06 May Going Carbon Neutral in Costa Rica
We walk through the tall palms with torches, scanning the undergrowth for frogs, spiders and snakes. Our 12 year old son Tom is in his element, eagerly pushing ahead in the hope of spotting the ever-elusive red-eyed tree frog. I’m terrified that he is more likely to run into Costa Rica’s deadly viper out hunting frogs, the exotically named Fer-de-Lance.
And then our guide, who is taking us on a night tour of the coffee plantations on the Aquiares Estate, freezes. We follow the thin beam of his torch to a spot high up a banana tree. Perched on the top of a leaf is the tiny immobile silhouette of a frog. Caught in the light this little creature is every bit as delicately poised and enigmatic as I expected. No wonder its Latin name Agalychis Callindryas translates as ‘beautiful wood nymph.’
This journal is supposed to be about coffee but I couldn’t resist this brief description of our encounter with our first tree frog, a symbol of Costa Rica’s incredible biodiversity. Because of all the origins we have visited it is this county and people which have the best story to tell about protecting the environment.
The story tracks back to December 1, 1948, when the then President José Figueres Ferrer abolished Costa Rica’s military after a bloody civil war. He symbolically smashed a wall with a mallet to mark the end of the nation’s military spirit and vowed to invest in education instead. Costa Rica has been spared the conflicts of neighbouring Guatemala and Nicaragua as a result and a relatively well funded state education system has seen literacy rates soar to almost 95%.
A world class state education has raised the level of environmental awareness in Costa Rica far higher than even most First World counties. Heavily dependent on eco-tourism successive governments have established a system of national parks that now covers 25% of the country’s territory. Despite only having 0.3% of the Earth’s terra firma Costa Rica is home to 6% of the world’s biodiversity with 840 recorded species of birds in the country alone.
The Corvocado National Park in the Osa Peninsular is the jewel in Costa Rica’s crown of natural reserves. The last remaining primary forest on Central America’s Pacific coast, Corvocado extends across an area of 164 square kilometres with just 1% accessible to visitors. Just getting to it is an adventure itself. We were the only three passengers in a single prop plane that bounced through the mountain thermals to land on in single strip runway cut into the jungle. We spotted 55 species of animals that we had never seen before during our short stay there, including sloths, howler monkeys, scarlet macaws and humpback whales on their long migration from Alaska.
As well as habitat loss, the greatest threat facing wild animals is climate change. Desertification, flooding, sea level rise, the list goes on and few can now ignore the reality that we are already living with the consequences of a runaway CO2 rise. Here once again Costa Rica is ahead of the game in combating greenhouse gases. Green sources such as hydro, solar and geothermal power from volcanoes in the region now generate 98% of the country’s electricity.
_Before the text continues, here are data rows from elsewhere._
-- ==== Sys2Proof/Machine/TileOps.lean ====
section
/-! DEFINITION. Operations of a tile half (03, 05): registers, faults, the checks at issue, and issue into the scalar unit or a queue. -/
namespace Sys2Proof.Machine

/-- A scalar register: s0 reads zero (05 R118). -/
def HalfState.reg (s : HalfState) (n : Nat) : W64 := if n = 0 then 0 else mapGet 0 s.sregs n
/-- Write a scalar register: writes to s0 are ignored (05 R118). -/
def HalfState.setReg (n : Nat) (v : W64) (s : HalfState) : HalfState :=
  if n = 0 then s else { s with sregs := mapSet 0 s.sregs n v }
/-- A predicate: p0 reads 1 (05 R118). -/
def HalfState.pred (s : HalfState) (p : Nat) : Bool := p == 0 || s.preds.getLsbD p
/-- A lane of a vector register. -/
def HalfState.lane (s : HalfState) (v l : Nat) : W32 := mapGet 0 s.vregs (64 * v + l)
/-- Write lanes of vector registers from v up. -/
def HalfState.setLanes (v : Nat) (xs : List W32) (s : HalfState) : HalfState :=
  { s with vregs := xs.zipIdx.foldl (fun m e => mapSet 0 m (64 * v + e.2) e.1) s.vregs }
/-- The lanes of n registers from v up. -/
def HalfState.lanes (s : HalfState) (v n : Nat) : List W32 := (List.range (64 * n)).map (fun i => s.lane v i)
/-- A token count. -/
def HalfState.token (s : HalfState) (k : Nat) : Nat := mapGet 0 s.tokens k
/-- Lower a token count by one. -/
def HalfState.takeToken (k : Nat) (s : HalfState) : HalfState := { s with tokens := mapSet 0 s.tokens k (s.token k - 1) }

/-- Lower the token an instruction waits on. -/
def HalfState.takeWait (w : W64) (s : HalfState) : HalfState := if fWV w then s.takeToken (fWT w) else s
/-- The tokens a mask names. -/
def maskTokens (m : W32) : List Nat := (List.range 32).filter (fun i => m.getLsbD i)

/-- Whether every token of a mask has a count. -/
def HalfState.haveTokens (s : HalfState) (m : W32) : Bool := (maskTokens m).all (fun k => decide (1 ≤ s.token k))
/-- Lower every token of a mask. -/
def HalfState.takeTokens (m : W32) (s : HalfState) : HalfState := (maskTokens m).foldl (fun s k => s.takeToken k) s

/-- Whether an instruction's token wait is met (05 R129). -/
def HalfState.waitMet (w : W64) (s : HalfState) : Bool := !fWV w || decide (1 ≤ s.token (fWT w))

/-- The base and the size of a half's tile memory (03 Table 3). -/
def TileState.base (t : TileState) (h : Nat) : Nat := if t.twin then 0xC00000 * h else 0
def TileState.limit (t : TileState) : Nat := if t.twin then 0xC00000 else 0x1800000
/-- The slots of a half, and the physical slot of its first. -/
def TileState.slots (t : TileState) : Nat := if t.twin then 2048 else 4096
def TileState.slotBase (t : TileState) (h : Nat) : Nat := if t.twin then 2048 * h else 0
/-- The highest instruction index of a half's bank. -/
def TileState.pcMax (t : TileState) : Nat := if t.twin then 8191 else 16383

/-- The fault of a range of a half's tile memory: outside it, or in the reserved draught window (03 R70, 06 R154). -/
def Dev.rangeFault (d : Dev) (t h off n : Nat) : Option Nat :=
  if (d.tile t).limit < off + n then some fltMemRange
  else if ((d.half t h).reserved ((d.tile t).base h + off) n).isSome then some fltDraught
  else none

/-- A stop or a fault ends a descriptor that runs (03 R73, R74; 07 R200): of the data still to come it writes that of the
4 KiB in hand. -/
def MvEntry.endHere (e : MvEntry) : MvEntry :=
  match e.reads with
  | [] => e
  | r :: _ =>
    let at' := (e.reads.foldl (fun m x => min m x.off) r.off) / 4096
    let keep := e.reads.filter (fun x => x.off / 4096 == at')
    { e with reads := keep, cut := e.cut || decide (keep.length < e.reads.length) }
/-- The same for every descriptor of a half. -/
def TileState.endMoves (h : Nat) (t : TileState) : TileState :=
  { t with chans := t.chans.map (fun c => (c.1, c.2.map (fun e => if e.half == h then e.endHere else e))) }

/-- A half detects a fault (05 R145, R146): its class bit is set, the record names the earliest in program order, and its
descriptors end where they stand. -/
def Dev.raise (t h : Nat) (f : FaultInfo) (d : Dev) : Dev :=
  let s := d.half t h
  if s.mode = .frozen then d else
  let f' := match s.fault with
    | none => { f with time := d.ft.now }
    | some g => if f.seq < g.seq then { f with time := d.ft.now, more := true } else { g with more := true }
  ((d.modTile t (TileState.endMoves h)).modHalf t h (fun s => { s with
    fault := some f'
    faultPc := BitVec.ofNat 32 (f'.pc % 16384 + 16384 * f'.bank + 32768) })).setFlag (evTil t h) f.cls

/-- A precise fault of the instruction at the PC (05 R145). -/
def Dev.raiseHere (t h : Nat) (w : W64) (cls : Nat) (detail : W64) (d : Dev) : Dev :=
  let s := d.half t h
  d.raise t h { cls := cls, source := 0, channel := 0, seq := s.nextSeq, pc := s.pc, bank := s.bank, word := w, detail := detail, time := 0, precise := true }

/-- An imprecise fault of a queued instruction (05 R146): source 1 array, 2 vector. -/
def Dev.raiseQueued (t h : Nat) (e : QEntry) (source cls : Nat) (detail : W64) (d : Dev) : Dev :=
  d.raise t h { cls := cls, source := source, channel := 0, seq := e.seq, pc := e.pc, bank := e.bank, word := e.word, detail := detail, time := 0, precise := false }

/-- A precise fault is taken once every earlier operation of the scalar unit has completed; until then the instruction is
held (05 R145). `found` logs what its read met. -/
def Dev.faultHere (t h : Nat) (w : W64) (found : Dev → Dev) (cls : Nat) (detail : W64) (d : Dev) : Dev :=
  if (d.half t h).globs.any (fun g => !g.ofMove) then d else (found d).raiseHere t h w cls detail

/-- The signals of a token on their way. -/
def HalfState.coming (s : HalfState) (k : Nat) : Nat := (s.sigs.filter (fun p => p.tok == k)).length
/-- Whether one more signal of a token would take its count above 255 (05 R132), the signals on their way counted. -/
def HalfState.tokFull (s : HalfState) (k : Nat) : Bool := decide (255 ≤ s.token k + s.coming k)
/-- Whether a signal on its way from the scalar unit would take its count above 255. -/
def HalfState.sigDoomed (s : HalfState) : Bool :=
  s.sigs.any (fun p => p.source == 0 && decide (255 < s.token p.tok + s.coming p.tok))

/-- Whether a half may issue: running, not lulled, and no wait, fault, halt, end or overflowing signal holds it. -/
def Dev.mayIssue (d : Dev) (t h : Nat) : Bool :=
  let s := d.half t h
  decide (s.mode = .run) && !(d.tile t).lulled && s.wait.isNone && s.fault.isNone && !s.halting && s.ended.isNone && !s.sigDoomed

/-- The window offset of the instruction at a half's PC: twin half h uses the half of each bank at 64 KiB × h (03 Table 3). -/
def Dev.fetchOff (d : Dev) (t h : Nat) : Nat :=
  winBank (d.half t h).bank + (if (d.tile t).twin then 0x10000 * h else 0) + 8 * (d.half t h).pc

/-- The scalar register that a queued vector instruction writes, if any (06 R172, R175). -/
def vecWrites (w : W64) : Option Nat :=
  match opc w with
  | 0x62 => some (fA w)
  | 0x64 => if fFN w = 2 then some (fA w) else none
  | 0x6B => some (fA w)
  | _ => none

/-- Whether a scalar register has a write still to come: a queued vector instruction not yet started, or a load or
atomic not yet returned (05 R120). -/
def HalfState.busyReg (s : HalfState) (n : Nat) : Bool :=
  n != 0 && (s.vq.any (fun e => e.go && !e.started && vecWrites e.word == some n) ||
    s.globs.any (fun g => !g.ofMove && g.dst == n && (match g.kind with
      | .load _ => true
      | .atom _ => true
      | .store _ => false)))

/-- The checks of a fetched word before anything else (05 R116; 07 R205): the fault it raises, if any. -/
def Dev.fetchFault (d : Dev) (t h : Nat) (w : W64) : Option (Nat × W64) :=
  if (d.tile t).pcMax < (d.half t h).pc then some (fltIllegal, 0)
  else if ((d.tile t).badIn (d.fetchOff t h) 8).isSome then some (fltMemError, winAddr t (d.fetchOff t h))
  else if badFields w || ((d.tile t).twin && badTwin w) then some (fltIllegal, 0)
  else none

/-- A fetch finds the correctable error of its word (07 R204). -/
def Dev.fetchMend (t h : Nat) (d : Dev) : Dev :=
  if (d.tile t).pcMax < (d.half t h).pc then d else d.tileMend t (d.fetchOff t h) 8

/-- A fault of the fetch: an uncorrectable word is logged (07 R204). -/
def Dev.fetchRaise (t h : Nat) (w : W64) (f : Nat × W64) (d : Dev) : Dev :=
  d.faultHere t h w (fun d => if f.1 = fltMemError then d.tileError true t 3 f.2 else d) f.1 f.2

/-- Move on to the next instruction. -/
def HalfState.nextPc (s : HalfState) : HalfState := { s with pc := s.pc + 1, nextSeq := s.nextSeq + 1 }

/-- Whether an instruction's guard holds (05 R115). -/
def HalfState.guard (s : HalfState) (w : W64) : Bool := s.pred (fPG w) != fPN w

/-- The completion of an instruction of the scalar unit that completes as it issues: its token is signalled. -/
def HalfState.done (w : W64) (s : HalfState) : HalfState := (s.signal (sigOf w) s.nextSeq s.pc s.bank w 0).nextPc

/-- A scalar read met an uncorrectable word of tile memory or of sync memory, which is logged (07 R204). -/
def Dev.noteRead (t h : Nat) (a : W64) (d : Dev) : Dev :=
  if a.toNat < 0x1800000 then d.tileError true t 0 (winAddr t ((d.tile t).base h + a.toNat))
  else d.syncError true ((a.toNat - syncBase) / 8)

/-- Whether an instruction of the scalar unit whose guard holds completes as it issues, and so signals its token then: a
global operation completes when it is answered, a wait when it releases, and `end` never (05 Table 7). -/
def signalsAtIssue (w : W64) : Bool :=
  !(decide (0x21 ≤ opc w) && decide (opc w ≤ 0x23)) && !(opc w == 0x11 && fFN4 w == 1) && !(decide (0x12 ≤ opc w) && decide (opc w ≤ 0x15))

/-- Issue in the scalar unit (05 R115, R116, R120, R129, R130, R132, R145). `regs` are the scalar registers the instruction
reads or writes; `illegal` its operand-value check; `fault` its precise faults once its guard holds; `eff` its effect,
which also moves the PC. A held issue changes nothing. -/
def Dev.issueScalar (t h : Nat) (w : W64) (regs : List Nat) (illegal : HalfState → Bool)
    (fault : Dev → HalfState → Option (Nat × W64)) (eff : Dev → Dev) (d : Dev) : Dev :=
  let s := d.half t h
  if !d.mayIssue t h then d else
  let d := d.fetchMend t h
  match d.fetchFault t h w with
  | some f => d.fetchRaise t h w f
  | none =>
    if regs.any s.busyReg then d
    else if illegal s then d.faultHere t h w id fltIllegal 0
    else if !s.waitMet w then d
    else if fSV w && (signalsAtIssue w || !s.guard w) && (s.takeWait w).tokFull (fST w) then d.faultHere t h w id fltIllegal 0
    else if s.guard w then
      match fault d s with
      | some f => d.faultHere t h w (fun d => if f.1 = fltMemError then d.noteRead t h f.2 else d) f.1 f.2
      | none => eff (d.modHalf t h (HalfState.takeWait w))
    else d.modHalf t h (fun s => (s.takeWait w).done w)

/-- An effect on the half's registers alone, after which the instruction is complete. -/
def Dev.regEffect (t h : Nat) (w : W64) (f : HalfState → HalfState) (d : Dev) : Dev :=
  d.modHalf t h (fun s => (f s).done w)

/-- The entries of a queue, and its depth (03 Table 2). -/
def HalfState.queue? (s : HalfState) : QueueId → List QEntry
  | .array => s.aq | .vector => s.vq | .movement => s.mq
def HalfState.putQueue (q : QueueId) (l : List QEntry) (s : HalfState) : HalfState :=
  match q with
  | .array => { s with aq := l }
  | .vector => { s with vq := l }
  | .movement => { s with mq := l }
def queueDepth : QueueId → Nat
  | .array => 16 | .vector => 32 | .movement => 32

/-- The scalar operands an entry takes at issue (05 R120). -/
def HalfState.capture (s : HalfState) (w : W64) : List W64 :=
  [s.reg (fA w), s.reg (fB w), s.reg (fC w), s.reg (fD w), s.reg (fE w), s.reg 30, s.reg 31]

/-- Operand i of an entry: 0 to 4 for s[A] to s[D] and the register of bits [20:16], 5 and 6 for s30 and s31. -/
def QEntry.op (e : QEntry) (i : Nat) : W64 := listGet 0 e.ops i

/-- The entry an instruction leaves in its queue. -/
def HalfState.entry (s : HalfState) (w : W64) : QEntry :=
  { seq := s.nextSeq, pc := s.pc, bank := s.bank, word := w, go := s.guard w, ops := s.capture w }

/-- Issue into a queue (05 R120, R130, R145, R148): as in the scalar unit, but the token wait is the queue's; a full
queue holds issue. `upd` is what issue itself changes when the guard holds. -/
def Dev.issueQueue (t h : Nat) (w : W64) (q : QueueId) (regs : List Nat) (fault : Dev → HalfState → QEntry → Option (Nat × W64))
    (upd : QEntry → HalfState → HalfState) (d : Dev) : Dev :=
  let s := d.half t h
  if !d.mayIssue t h then d else
  let d := d.fetchMend t h
  match d.fetchFault t h w with
  | some f => d.fetchRaise t h w f
  | none =>
    if regs.any s.busyReg then d
    else
      let e := s.entry w
      match (if e.go then fault d s e else none) with
      | some f => d.faultHere t h w id f.1 f.2
      | none =>
        if queueDepth q ≤ (s.queue? q).length then d
        else d.modHalf t h (fun s => (((if e.go then upd e s else s).putQueue q (s.queue? q ++ [e]))).nextPc)

end Sys2Proof.Machine
end

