/-! ## The descriptor (08 Table 4) -/

/-- The fields of a churn descriptor. -/
def cdRecipe (b : List Byte) : Nat := bitsN (leAt b 0 4) 4 0
def cdMirror (b : List Byte) : Bool := bitsN (leAt b 0 4) 5 5 == 1
def cdNoMark (b : List Byte) : Bool := bitsN (leAt b 0 4) 6 6 == 1
def cdLsexp (b : List Byte) : Int := signedN 8 (bitsN (leAt b 0 4) 15 8)
def cdK (b : List Byte) : Nat := leAt b 4 4
def cdNcol (b : List Byte) : Nat := leAt b 8 4
def cdN0 (b : List Byte) : Nat := leAt b 12 4
def cdBucket (b : List Byte) : Nat := bitsN (leAt b 16 4) 11 0
def cdEoff (b : List Byte) : Nat := leAt b 20 4
def cdF (b : List Byte) : Nat := leAt b 24 8
def cdFs (b : List Byte) : Nat := leAt b 32 4
def cdBs (b : List Byte) : Nat := leAt b 36 4
def cdBk (b : List Byte) : Nat := leAt b 40 8
def cdWh (b : List Byte) : Nat := leAt b 48 8
def cdMom (b : List Byte) : Nat := leAt b 56 8
def cdHyp (b : List Byte) : Nat := leAt b 64 8
def cdStep (b : List Byte) : Nat := leAt b 72 4
def cdTensor (b : List Byte) : Nat := leAt b 76 4
def cdNormw (b : List Byte) : Nat := leAt b 80 8
def cdNdl (b : List Byte) : W64 := BitVec.ofNat 64 (leAt b 88 8)
def cdStat (b : List Byte) : Nat := leAt b 96 8
def cdMir (b : List Byte) : W64 := BitVec.ofNat 64 (leAt b 104 8)
def cdMrec (b : List Byte) : W64 := BitVec.ofNat 64 (leAt b 112 8)
def cdLrec (b : List Byte) : Nat := leAt b 120 8

/-- Bytes of a moment m and of a moment v by recipe, 0 for none (08 Table 6). -/
def mBytes (r : Nat) : Nat := if r = 0 then 0 else if r = 4 ∨ r = 9 then 2 else 4
def vBytes (r : Nat) : Nat := if 3 ≤ r ∧ r ≤ 7 then 4 else 0
/-- Block columns of K, and the number of blocks (08 R226). -/
def cdKb (b : List Byte) : Nat := cdK b / 32
def cdNb (b : List Byte) : Nat := cdKb b * (cdNcol b / 32)
/-- Where v begins (08 R229), and the scratch area of LAMB (R231). -/
def cdVbase (b : List Byte) : Nat := cdMom b + cdNb b * 1024 * mBytes (cdRecipe b)
def cdScratch (b : List Byte) (i : Nat) : Nat := cdMom b + (2 + i) * cdNb b * 4096

/-- The elements of the bucket a descriptor names: of the running bucket, or as its entry stands (08 R226). -/
def Dev.bucketElems (s b : Nat) (d : Dev) : Nat :=
  match d.bucket s b with
  | some k => k.elems
  | none => leNat (((d.stackRead s (d.bucketOff s b + 8) 4).1).getD [])

/-- Whether a churn descriptor is malformed (08 R225-R227, Table 4, R231; log 20). -/
def Dev.churnBad (s : Nat) (b : List Byte) (d : Dev) : Bool :=
  let r := cdRecipe b
  let k := cdK b
  let nEnd := cdN0 b + cdNcol b
  let nb := cdNb b
  let fits (a n : Nat) : Bool := decide (a + n ≤ stackSize)
  decide (9 < r) || nz (bitsN (leAt b 0 4) 7 7) || nz (bitsN (leAt b 0 4) 31 16) || (cdNoMark b && r != 6) || nz (bitsN (leAt b 16 4) 31 12) ||
  k == 0 || cdNcol b == 0 || nz (k % 32) || nz (cdNcol b % 32) || nz (cdN0 b % 32) || nz (cdEoff b % 1024) ||
  [cdF b, cdFs b, cdBs b, cdBk b, cdWh b, cdMom b, cdHyp b].any (fun x => nz (x % 64)) || cdStep b == 0 ||
  decide (cdFs b < 2 * k) || decide (cdBs b < 2 * nEnd) ||
  !fits (cdF b) ((nEnd - 1) * cdFs b + 2 * k) || !fits (cdWh b) ((nEnd - 1) * cdFs b + 2 * k) ||
  !fits (cdBk b) ((k - 1) * cdBs b + 2 * nEnd) || !fits (cdVbase b) (nb * 1024 * vBytes r) ||
  (decide (r = 6 ∨ r = 7) && !fits (cdScratch b 0) (3 * nb * 4096)) ||
  !fits (cdHyp b) 64 || !fits (cdStat b) nb || !fits (cdLrec b) (32 * nb) ||
  nz (cdNormw b % 8) || decide (cdNormw b < syncBase) || decide (syncBase + syncSize < cdNormw b + (if r = 7 then 16 else 8)) ||
  !d.inSchedRange (cdNdl b) || decide (d.vatLen s ≤ cdBucket b) || decide (d.bucketElems s (cdBucket b) < cdEoff b + nb * 1024) ||
  (r == 6 && (cdMirror b || (cdNoMark b && decide (cdMrec b ≠ 0))))

/-- STAT takes one byte for every block (08 R227). -/
def Dev.statAll (s : Nat) (c : ChurnState) (v : Byte) (d : Dev) : Dev :=
  (d.unitWrite c.who (stackAddr s (cdStat c.desc)) (List.replicate (cdNb c.desc) v)).2
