-- ==== Sys2Proof/Machine/RetireOps.lean ====
section
/-! DEFINITION. Tile retirement (19 R481-R486) and the clearing of a tile (16 R422). -/
namespace Sys2Proof.Machine

/-! ## Clearing (16 R422) -/

/-- What R422 clears of a half: vector and scalar registers and token counts. -/
def HalfState.scrubbed (s : HalfState) : HalfState := { s with sregs := [], vregs := [], tokens := [] }

/-- What R422 clears of a tile: its memories, tags, banks and window buffer, and its halves' registers and tokens. -/
def TileState.scrubbed (t : TileState) : TileState :=
  { t with tmem := [], acc := [], tags := [], bank0 := [], bank1 := [], win := [], bad := [], h0 := t.h0.scrubbed, h1 := t.h1.scrubbed }

/-- A tile cleared as the target of a retirement (19 R482, R484): both halves without a task, in one state. -/
def TileState.retired (m : HalfMode) (t : TileState) : TileState :=
  let u := (TileState.dropMoves 1 (TileState.dropMoves 0 t)).scrubbed
  { u with lulled := false, waking := false, h0 := { u.h0.clearTask with mode := m }, h1 := { u.h1.clearTask with mode := m } }

/-! ## Retirement (19 R482-R485) -/

/-- The state a physical tile shows, with a retirement under way as RETIRING (19 Table 6). -/
def Dev.setPhysMode (p : Nat) (m : PhysMode) (d : Dev) : Dev := d.modPhys p (fun q => { q with mode := some m })

/-- The unmapped spare of a quadrant (19 R483). -/
def Dev.spareOf (d : Dev) (q : Nat) : Option Nat :=
  ((List.range 18).map (18 * (q % 4) + ·)).find? (fun p => decide (d.physMode p = .spare))

/-- The spare that the part chooses for a tile of quadrant q (19 R483). -/
def Dev.chooseSpare (d : Dev) (q : Nat) : Option Nat := [q, q + 1, q + 3, q + 2].findSome? d.spareOf

/-- A retirement is refused (19 R483): firmware then clears the tile's enable where it found no spare (log 23). -/
def Dev.retireRefuse (t result : Nat) (d : Dev) : Dev :=
  let d1 := d.modRas (fun r => { r with status := 3, result := result })
  if result = 1 then
    let p := d1.physOf t
    let d2 := (d1.setFlag evRas 4).note 18 9 t 0 (BitVec.ofNat 64 p) []
    if d2.boot.firmware then d2.setWord (offTil t + 4) (d2.word (offTil t + 4) &&& ~~~1#32) else d2
  else d1

/-- A retirement begins (19 R482 steps 1, 2): dispatch is held while `ras.job` names the tile; NOW acts as a halt. -/
def Dev.retireBegin (t p : Nat) (copy now : Bool) (d : Dev) : Dev :=
  let old := d.physOf t
  let d1 := (d.modRas (fun r => { r with
    status := 1, result := 0, newPhys := p
    job := some { tile := t, old := old, target := p, copy := copy, phase := .quiet } })).setPhysMode old .retiring
  if now then d1.haltTile t else d1

/-- A write of RAS_TILE_CMD (19 R482, R483, R485): ignored while busy, with a reserved CMD, or for no logical tile. -/
def Dev.tileRetire (val : W32) (d : Dev) : Dev :=
  let t := fld val 6 0
  let target := fld val 13 7
  if d.ras.status = 1 ∨ fld val 17 16 ≠ 0 ∨ Config.tiles ≤ t then d
  else if target = 0x7F then
    match d.chooseSpare (d.quadOf t) with
    | some p => d.retireBegin t p (fbit val 14) (fbit val 15)
    | none => d.retireRefuse t 1
  else if target < Config.physTiles ∧ d.physMode target = .spare then d.retireBegin t target (fbit val 14) (fbit val 15)
  else d.retireRefuse t 3

/-- Whether a half is quiet (19 R482 step 2). -/
def HalfState.isQuiet (s : HalfState) : Bool :=
  decide (s.mode = .idle) || decide (s.mode = .stopped) || decide (s.mode = .frozen)

/-- The copy or the clear of a retirement (19 R482 steps 3, 4, R484). The tile stands under its logical number, so a copy
leaves it as it is; a bad word met loses it. -/
def Dev.retireCopy (d : Dev) : Dev :=
  match d.ras.job with
  | some j =>
    let u := d.tile j.tile
    if j.phase = .quiet ∧ u.h0.isQuiet = true ∧ u.h1.isQuiet = true then
      let lost := j.copy && !u.bad.isEmpty
      let d1 := d.modRas (fun r => { r with job := some { j with phase := .copy }, result := if lost then 2 else 0 })
      if lost then d1.modTile j.tile (TileState.retired .stopped)
      else if j.copy then d1.modTile j.tile (fun u => { u with lulled := false, waking := false })
      else d1.modTile j.tile (TileState.retired .idle)
    else d
  | none => d

/-- The map switches (19 R482 step 5, R484). -/
def Dev.retireSwitch (d : Dev) : Dev :=
  match d.ras.job with
  | some j =>
    if j.phase = .copy then
      let d1 := (d.modRas (fun r => { r with tmap := mapPut r.tmap j.tile j.target, job := some { j with phase := .clear } })).setPhysMode j.target .active
      if d1.ras.result = 2 then (d1.setFlag evRas 5).note 18 10 j.tile 0 (BitVec.ofNat 64 j.target) [] else d1
    else d
  | none => d

/-- The old tile is cleared (19 R482 step 6). -/
def Dev.retireEnd (d : Dev) : Dev :=
  match d.ras.job with
  | some j =>
    if j.phase = .clear then
      (((d.modRas (fun r => { r with job := none, status := 2 })).setPhysMode j.old .retired).setFlag evRas 3).note 18 8 j.tile 0
        (BitVec.ofNat 64 (j.old + 256 * j.target)) []
    else d
  | none => d

/-! ## Firmware's repair agent (19 R486, log 23) -/

/-- The retirement of a tile that firmware asks for, with COPY = 1 and the part's choice of spare. -/
def Dev.agentRetire (t : Nat) (now : Bool) (d : Dev) : Dev :=
  if d.boot.firmware then d.tileRetire (BitVec.ofNat 32 (t + 0x7F * 128 + 16384 + (if now then 32768 else 0))) else d

/-- Whether the agent retires a tile at the next commit. -/
def Dev.wornOut (d : Dev) (t : Nat) : Bool :=
  let p := d.phys (d.physOf t)
  fbit (d.word (offTil t + 4)) 0 && (decide (Nat.max 1 (fld (d.word offRas) 15 8) ≤ p.ce) || decide (0 < p.ue))

/-- At a step's commit the agent retires the first such tile. -/
def Dev.agentCommit (d : Dev) : Dev :=
  match (List.range Config.tiles).find? d.wornOut with
  | some t => d.agentRetire t false
  | none => d

/-- A half has frozen: by MEM_ERROR from the tile's own stores, the tile is retired at once. -/
def Dev.agentFrozen (t cls : Nat) (d : Dev) : Dev :=
  if cls = fltMemError ∧ 0 < (d.phys (d.physOf t)).ue then d.agentRetire t true else d

end Sys2Proof.Machine
end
The country is committed and on track to be the world’s first carbon neutral country by 2021.
Which brings in a roundabout sort of way back to coffee and the Aquiares Estate which we visited in February this year. Owned and managed by the inspirational father and son team Alfonso and Diego Robelo, Aquiares is a model for environmental sustainability. The largest rainforest certified farm in Costa Rica, in the past decade the farm has planted 50,000 shade trees, creating natural buffers around streams and water sources. This is encouraging a rich diversity of wildlife, such as our little red-eyed tree frog, back into Aquiares. In recent years armadillos, sloths, coyotes, squirrels and dozens of bird species have been spotted on the farm.
Innovation Manager Diego Robelo has now achieved a new goal: making Aquiares Costa Rica’s first carbon neutral coffee farm. It was no easy task with the first steps to somehow calculate just how much carbon is taken up with coffee production. His team produced a greenhouse gas ‘emissions inventory’ that calculated the use of petrol, biomass, fertiliser and other CO2 producing operations on his farm. He also worked with a forestry consulting firm to measure how much greenhouse gases are absorbed by fauna on the farm. Diego has balance his carbon books and his farm has now been recognised by stringent regulations set by the Intergovernmental Panel on Climate Change (IPCC) as carbon neutral.
Hopefully Aquiares can inspire coffee farms and co-operatives around the world to maintain or adopt similar respect to the wider environment. Of course even then the journey of green coffee has only really begun. We have the same responsibility as roasters, café owners and coffee consumers to make the industry more environmentally, as well as socially, sustainable. Certainly, here at Glen Lyon we are looking at our carbon footprint and tomorrow will be planting 100 native trees in Inverness-shire with Trees for Life to help give back what we have taken.
For me seeing that little red-eyed tree frog at Aquiares represented something that I can’t quite put into words. As a symbol for nature’s incredible resilience if you give it half chance. Or maybe more than that. A little manifestation of hope clinging on in the darkness.